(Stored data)
-- ==== Sys2Proof/Machine/Colour.lean ====
section
/-! DEFINITION. The colour transform, command `CSC` (spec/40_color_transform.md R100 to R108). -/

namespace Sys2Proof.Machine

/-- A weighted sum `a*r + b*g + c*b` in thousandths (R103). -/
def weighted (k : Int × Int × Int) (r g b : Channel) : Int :=
  k.1 * channelValue r + k.2.1 * channelValue g + k.2.2 * channelValue b

/-- `clamp(base + 0.003906 * S/1000)` over the unit `10^9` (R100, R103). -/
def fin (base sum : Int) : Int := clamp (base * colourUnit + colourScale * sum) colourUnit

/-- y of a pixel (R100, R103). -/
def cscY (r g b : Channel) : Int := fin yOffset (weighted yCoeff r g b)

/-- u of a pixel (R100, R103). -/
def cscU (r g b : Channel) : Int := fin chromaOffset (weighted uCoeff r g b)

/-- v of a pixel (R100, R103). -/
def cscV (r g b : Channel) : Int := fin chromaOffset (weighted vCoeff r g b)

/-- The three results as channel values, in the order (y, u, v) (R72). -/
def csc (r g b : Channel) : Channel × Channel × Channel :=
  (BitVec.ofInt 8 (cscY r g b), BitVec.ofInt 8 (cscU r g b), BitVec.ofInt 8 (cscV r g b))

/-- `CSC r, g, b` (R100): no state read, none written, `OK` with (y, u, v). -/
def cscOn {Z : Type} (r g b : Channel) (blk : Block Z) : BlockResult Z :=
  finish (colourPayload (csc r g b).1 (csc r g b).2.1 (csc r g b).2.2) blk

/-- `CSC r, g, b` in the machine (R100). -/
def execCsc (r g b : Channel) (s : State) : Result := deliver s (cscOn r g b s.block)

end Sys2Proof.Machine
end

* **BRIEF**
If a line in the records above has the word "cscU", copy it.

* **RESULT**
def cscU (r g b : Channel) : Int := fin chromaOffset (weighted uCoeff r g b)
  (BitVec.ofInt 8 (cscY r g b), BitVec.ofInt 8 (cscU r g b), BitVec.ofInt 8 (cscV r g b))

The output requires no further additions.